_Work instructions_
Between the line containing "def CntEnt.step (e" and the line containing "else if e.mode" lies a run of lines; give that run again exactly, with both of those lines, and nothing else from the entries below.

_Data_
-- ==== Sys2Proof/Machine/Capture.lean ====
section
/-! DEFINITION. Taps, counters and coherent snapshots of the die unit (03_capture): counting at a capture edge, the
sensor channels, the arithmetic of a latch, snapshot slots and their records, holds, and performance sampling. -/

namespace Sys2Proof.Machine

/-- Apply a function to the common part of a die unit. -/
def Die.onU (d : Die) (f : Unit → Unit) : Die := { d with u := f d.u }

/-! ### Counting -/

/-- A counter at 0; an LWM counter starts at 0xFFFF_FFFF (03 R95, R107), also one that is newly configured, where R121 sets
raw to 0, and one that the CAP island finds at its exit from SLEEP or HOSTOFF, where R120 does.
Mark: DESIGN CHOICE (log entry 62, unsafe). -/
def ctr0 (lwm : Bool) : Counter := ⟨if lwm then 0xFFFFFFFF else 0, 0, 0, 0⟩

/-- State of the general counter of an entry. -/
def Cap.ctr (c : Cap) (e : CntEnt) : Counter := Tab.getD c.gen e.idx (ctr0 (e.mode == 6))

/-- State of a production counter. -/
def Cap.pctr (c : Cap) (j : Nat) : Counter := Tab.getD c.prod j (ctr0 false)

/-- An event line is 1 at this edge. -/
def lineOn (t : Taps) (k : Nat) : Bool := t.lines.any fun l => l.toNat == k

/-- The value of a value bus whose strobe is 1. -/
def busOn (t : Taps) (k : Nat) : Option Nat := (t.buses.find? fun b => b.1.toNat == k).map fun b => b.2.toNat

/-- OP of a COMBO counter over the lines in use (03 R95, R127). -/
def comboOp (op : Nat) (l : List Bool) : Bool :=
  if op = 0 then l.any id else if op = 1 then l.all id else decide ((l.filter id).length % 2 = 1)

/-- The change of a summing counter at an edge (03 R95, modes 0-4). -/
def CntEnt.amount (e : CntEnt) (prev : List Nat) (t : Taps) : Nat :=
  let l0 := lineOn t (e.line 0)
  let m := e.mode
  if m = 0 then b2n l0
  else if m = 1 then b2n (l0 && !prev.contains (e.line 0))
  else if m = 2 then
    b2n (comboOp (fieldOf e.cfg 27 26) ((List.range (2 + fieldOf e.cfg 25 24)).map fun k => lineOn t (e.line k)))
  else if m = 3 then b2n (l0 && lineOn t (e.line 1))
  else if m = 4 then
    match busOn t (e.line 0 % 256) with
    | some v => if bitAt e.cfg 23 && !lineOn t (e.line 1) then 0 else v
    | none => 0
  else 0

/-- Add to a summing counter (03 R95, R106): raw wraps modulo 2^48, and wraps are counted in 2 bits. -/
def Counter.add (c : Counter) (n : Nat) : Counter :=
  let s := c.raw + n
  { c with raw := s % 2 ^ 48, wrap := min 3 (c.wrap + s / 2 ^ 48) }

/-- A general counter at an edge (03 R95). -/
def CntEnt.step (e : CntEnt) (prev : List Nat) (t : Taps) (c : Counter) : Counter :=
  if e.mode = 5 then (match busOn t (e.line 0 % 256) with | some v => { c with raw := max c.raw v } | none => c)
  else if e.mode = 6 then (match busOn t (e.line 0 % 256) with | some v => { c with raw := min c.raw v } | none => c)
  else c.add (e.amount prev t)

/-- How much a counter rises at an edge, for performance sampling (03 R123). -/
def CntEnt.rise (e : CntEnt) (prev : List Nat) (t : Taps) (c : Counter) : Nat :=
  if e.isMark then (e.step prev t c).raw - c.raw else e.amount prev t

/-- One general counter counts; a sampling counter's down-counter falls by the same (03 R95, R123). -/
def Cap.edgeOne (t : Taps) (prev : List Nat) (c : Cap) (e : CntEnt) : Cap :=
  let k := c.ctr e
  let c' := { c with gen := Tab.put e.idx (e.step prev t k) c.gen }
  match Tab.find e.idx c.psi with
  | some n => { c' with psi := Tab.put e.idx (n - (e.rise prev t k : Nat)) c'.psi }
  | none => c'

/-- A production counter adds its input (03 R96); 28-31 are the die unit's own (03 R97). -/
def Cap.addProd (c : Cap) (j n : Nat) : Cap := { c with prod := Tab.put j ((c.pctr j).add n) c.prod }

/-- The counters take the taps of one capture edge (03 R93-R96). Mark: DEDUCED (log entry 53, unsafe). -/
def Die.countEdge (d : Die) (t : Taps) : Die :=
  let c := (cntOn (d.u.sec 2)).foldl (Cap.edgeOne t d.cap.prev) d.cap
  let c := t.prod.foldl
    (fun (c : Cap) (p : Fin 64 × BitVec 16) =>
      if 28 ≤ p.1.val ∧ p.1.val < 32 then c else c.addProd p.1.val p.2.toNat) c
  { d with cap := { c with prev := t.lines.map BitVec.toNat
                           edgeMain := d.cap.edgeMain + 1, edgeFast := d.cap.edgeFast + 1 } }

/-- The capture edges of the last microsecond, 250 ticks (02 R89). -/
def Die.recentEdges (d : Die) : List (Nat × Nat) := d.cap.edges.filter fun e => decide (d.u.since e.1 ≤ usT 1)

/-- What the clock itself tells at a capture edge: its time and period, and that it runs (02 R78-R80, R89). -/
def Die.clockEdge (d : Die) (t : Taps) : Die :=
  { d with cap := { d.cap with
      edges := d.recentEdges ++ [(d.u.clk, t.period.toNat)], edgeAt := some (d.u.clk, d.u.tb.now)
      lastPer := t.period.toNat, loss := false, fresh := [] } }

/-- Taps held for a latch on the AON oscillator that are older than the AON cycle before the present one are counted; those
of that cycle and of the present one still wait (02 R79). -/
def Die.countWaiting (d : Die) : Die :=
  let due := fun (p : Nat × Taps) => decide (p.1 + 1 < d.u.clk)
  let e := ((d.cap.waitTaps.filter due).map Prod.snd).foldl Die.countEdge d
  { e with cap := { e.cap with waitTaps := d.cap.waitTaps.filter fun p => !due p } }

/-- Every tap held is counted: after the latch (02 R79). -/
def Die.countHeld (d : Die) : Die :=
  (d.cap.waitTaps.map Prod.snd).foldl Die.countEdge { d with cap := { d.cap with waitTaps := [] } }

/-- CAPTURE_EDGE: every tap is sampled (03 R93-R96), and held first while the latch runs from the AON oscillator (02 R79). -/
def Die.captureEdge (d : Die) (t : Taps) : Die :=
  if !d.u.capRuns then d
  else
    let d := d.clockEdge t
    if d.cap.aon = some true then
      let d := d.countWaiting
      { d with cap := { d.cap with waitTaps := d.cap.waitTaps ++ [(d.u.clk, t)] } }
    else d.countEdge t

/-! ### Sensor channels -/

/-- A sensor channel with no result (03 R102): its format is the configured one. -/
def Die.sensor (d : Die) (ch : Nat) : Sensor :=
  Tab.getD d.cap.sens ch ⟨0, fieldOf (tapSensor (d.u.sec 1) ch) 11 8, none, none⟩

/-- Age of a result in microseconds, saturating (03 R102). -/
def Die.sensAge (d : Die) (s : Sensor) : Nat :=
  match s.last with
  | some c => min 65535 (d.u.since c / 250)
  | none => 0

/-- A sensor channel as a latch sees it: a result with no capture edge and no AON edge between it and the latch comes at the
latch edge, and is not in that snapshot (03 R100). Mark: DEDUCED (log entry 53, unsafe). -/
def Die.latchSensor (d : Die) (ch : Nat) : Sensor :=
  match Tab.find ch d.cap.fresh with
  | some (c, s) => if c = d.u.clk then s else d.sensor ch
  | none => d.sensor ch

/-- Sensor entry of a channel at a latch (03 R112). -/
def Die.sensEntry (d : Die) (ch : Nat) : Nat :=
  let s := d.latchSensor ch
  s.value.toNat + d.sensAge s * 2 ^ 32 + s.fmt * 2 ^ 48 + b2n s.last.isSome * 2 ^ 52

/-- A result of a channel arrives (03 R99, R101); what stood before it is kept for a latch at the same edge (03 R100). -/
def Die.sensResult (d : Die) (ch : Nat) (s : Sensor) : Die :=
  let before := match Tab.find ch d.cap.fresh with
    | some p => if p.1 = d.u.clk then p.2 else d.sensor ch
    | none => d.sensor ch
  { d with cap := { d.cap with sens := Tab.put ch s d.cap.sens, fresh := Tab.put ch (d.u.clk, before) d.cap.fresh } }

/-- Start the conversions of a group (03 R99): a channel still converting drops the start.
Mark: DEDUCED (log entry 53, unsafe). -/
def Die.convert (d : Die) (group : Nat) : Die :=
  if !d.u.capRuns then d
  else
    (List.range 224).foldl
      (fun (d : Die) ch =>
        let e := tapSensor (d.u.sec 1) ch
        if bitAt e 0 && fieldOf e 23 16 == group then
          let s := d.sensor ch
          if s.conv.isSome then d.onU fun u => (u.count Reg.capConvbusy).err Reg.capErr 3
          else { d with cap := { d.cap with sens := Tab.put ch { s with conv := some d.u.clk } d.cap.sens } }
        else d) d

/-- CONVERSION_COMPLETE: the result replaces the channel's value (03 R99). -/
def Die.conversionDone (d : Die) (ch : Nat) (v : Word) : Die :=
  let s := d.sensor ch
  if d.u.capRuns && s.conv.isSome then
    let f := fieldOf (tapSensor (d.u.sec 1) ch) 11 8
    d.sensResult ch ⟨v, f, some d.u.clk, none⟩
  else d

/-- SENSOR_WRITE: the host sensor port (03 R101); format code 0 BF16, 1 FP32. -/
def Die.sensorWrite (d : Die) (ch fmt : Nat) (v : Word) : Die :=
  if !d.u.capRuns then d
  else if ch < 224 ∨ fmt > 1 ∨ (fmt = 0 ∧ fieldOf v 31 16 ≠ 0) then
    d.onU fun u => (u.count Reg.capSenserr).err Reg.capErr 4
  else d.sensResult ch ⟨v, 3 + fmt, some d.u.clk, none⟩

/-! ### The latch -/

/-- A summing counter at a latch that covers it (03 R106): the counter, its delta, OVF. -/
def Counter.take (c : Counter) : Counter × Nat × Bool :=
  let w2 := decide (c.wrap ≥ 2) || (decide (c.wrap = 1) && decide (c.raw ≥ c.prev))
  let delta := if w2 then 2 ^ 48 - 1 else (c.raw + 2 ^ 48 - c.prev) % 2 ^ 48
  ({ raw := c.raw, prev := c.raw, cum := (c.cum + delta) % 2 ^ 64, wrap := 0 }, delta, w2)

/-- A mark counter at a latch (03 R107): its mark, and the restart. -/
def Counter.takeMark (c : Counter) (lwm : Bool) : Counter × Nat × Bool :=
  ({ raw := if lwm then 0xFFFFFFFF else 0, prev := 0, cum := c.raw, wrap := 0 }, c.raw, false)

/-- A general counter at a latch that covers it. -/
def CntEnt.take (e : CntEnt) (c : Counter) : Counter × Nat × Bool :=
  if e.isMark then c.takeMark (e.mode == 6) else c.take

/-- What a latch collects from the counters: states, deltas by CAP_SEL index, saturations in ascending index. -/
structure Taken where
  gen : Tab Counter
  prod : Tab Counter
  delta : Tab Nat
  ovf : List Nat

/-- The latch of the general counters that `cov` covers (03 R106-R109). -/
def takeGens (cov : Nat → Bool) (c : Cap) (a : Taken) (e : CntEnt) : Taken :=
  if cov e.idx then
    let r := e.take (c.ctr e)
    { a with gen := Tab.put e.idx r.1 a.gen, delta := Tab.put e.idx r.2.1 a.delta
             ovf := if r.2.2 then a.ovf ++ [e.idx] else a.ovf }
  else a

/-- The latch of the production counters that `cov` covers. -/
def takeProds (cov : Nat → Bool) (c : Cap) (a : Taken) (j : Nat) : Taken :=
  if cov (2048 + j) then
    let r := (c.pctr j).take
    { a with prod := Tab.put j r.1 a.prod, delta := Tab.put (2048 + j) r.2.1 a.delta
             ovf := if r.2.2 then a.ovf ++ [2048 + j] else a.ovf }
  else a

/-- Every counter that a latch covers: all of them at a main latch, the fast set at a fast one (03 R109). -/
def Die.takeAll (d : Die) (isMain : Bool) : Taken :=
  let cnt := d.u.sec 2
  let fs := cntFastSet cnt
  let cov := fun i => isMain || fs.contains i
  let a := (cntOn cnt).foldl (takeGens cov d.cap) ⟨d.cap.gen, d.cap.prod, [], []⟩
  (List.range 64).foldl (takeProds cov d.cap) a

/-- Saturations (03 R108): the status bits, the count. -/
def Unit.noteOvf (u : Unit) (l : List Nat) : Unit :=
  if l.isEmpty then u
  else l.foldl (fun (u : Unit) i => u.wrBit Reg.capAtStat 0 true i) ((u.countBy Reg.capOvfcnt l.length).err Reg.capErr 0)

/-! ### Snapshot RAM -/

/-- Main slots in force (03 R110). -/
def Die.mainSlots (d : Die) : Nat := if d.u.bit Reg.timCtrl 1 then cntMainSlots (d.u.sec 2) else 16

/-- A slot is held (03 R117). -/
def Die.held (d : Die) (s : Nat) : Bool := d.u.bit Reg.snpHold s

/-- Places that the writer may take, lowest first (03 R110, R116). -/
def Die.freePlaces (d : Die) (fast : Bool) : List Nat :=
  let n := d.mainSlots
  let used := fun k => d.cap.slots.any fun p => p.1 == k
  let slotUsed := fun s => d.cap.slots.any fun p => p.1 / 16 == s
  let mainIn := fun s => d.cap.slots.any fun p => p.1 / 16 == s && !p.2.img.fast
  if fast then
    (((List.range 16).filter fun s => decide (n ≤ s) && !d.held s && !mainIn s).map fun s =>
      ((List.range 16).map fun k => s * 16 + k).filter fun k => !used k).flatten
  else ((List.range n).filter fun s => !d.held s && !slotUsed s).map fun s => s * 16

_Task response_
def CntEnt.step (e : CntEnt) (prev : List Nat) (t : Taps) (c : Counter) : Counter :=
  if e.mode = 5 then (match busOn t (e.line 0 % 256) with | some v => { c with raw := max c.raw v } | none => c)
  else if e.mode = 6 then (match busOn t (e.line 0 % 256) with | some v => { c with raw := min c.raw v } | none => c)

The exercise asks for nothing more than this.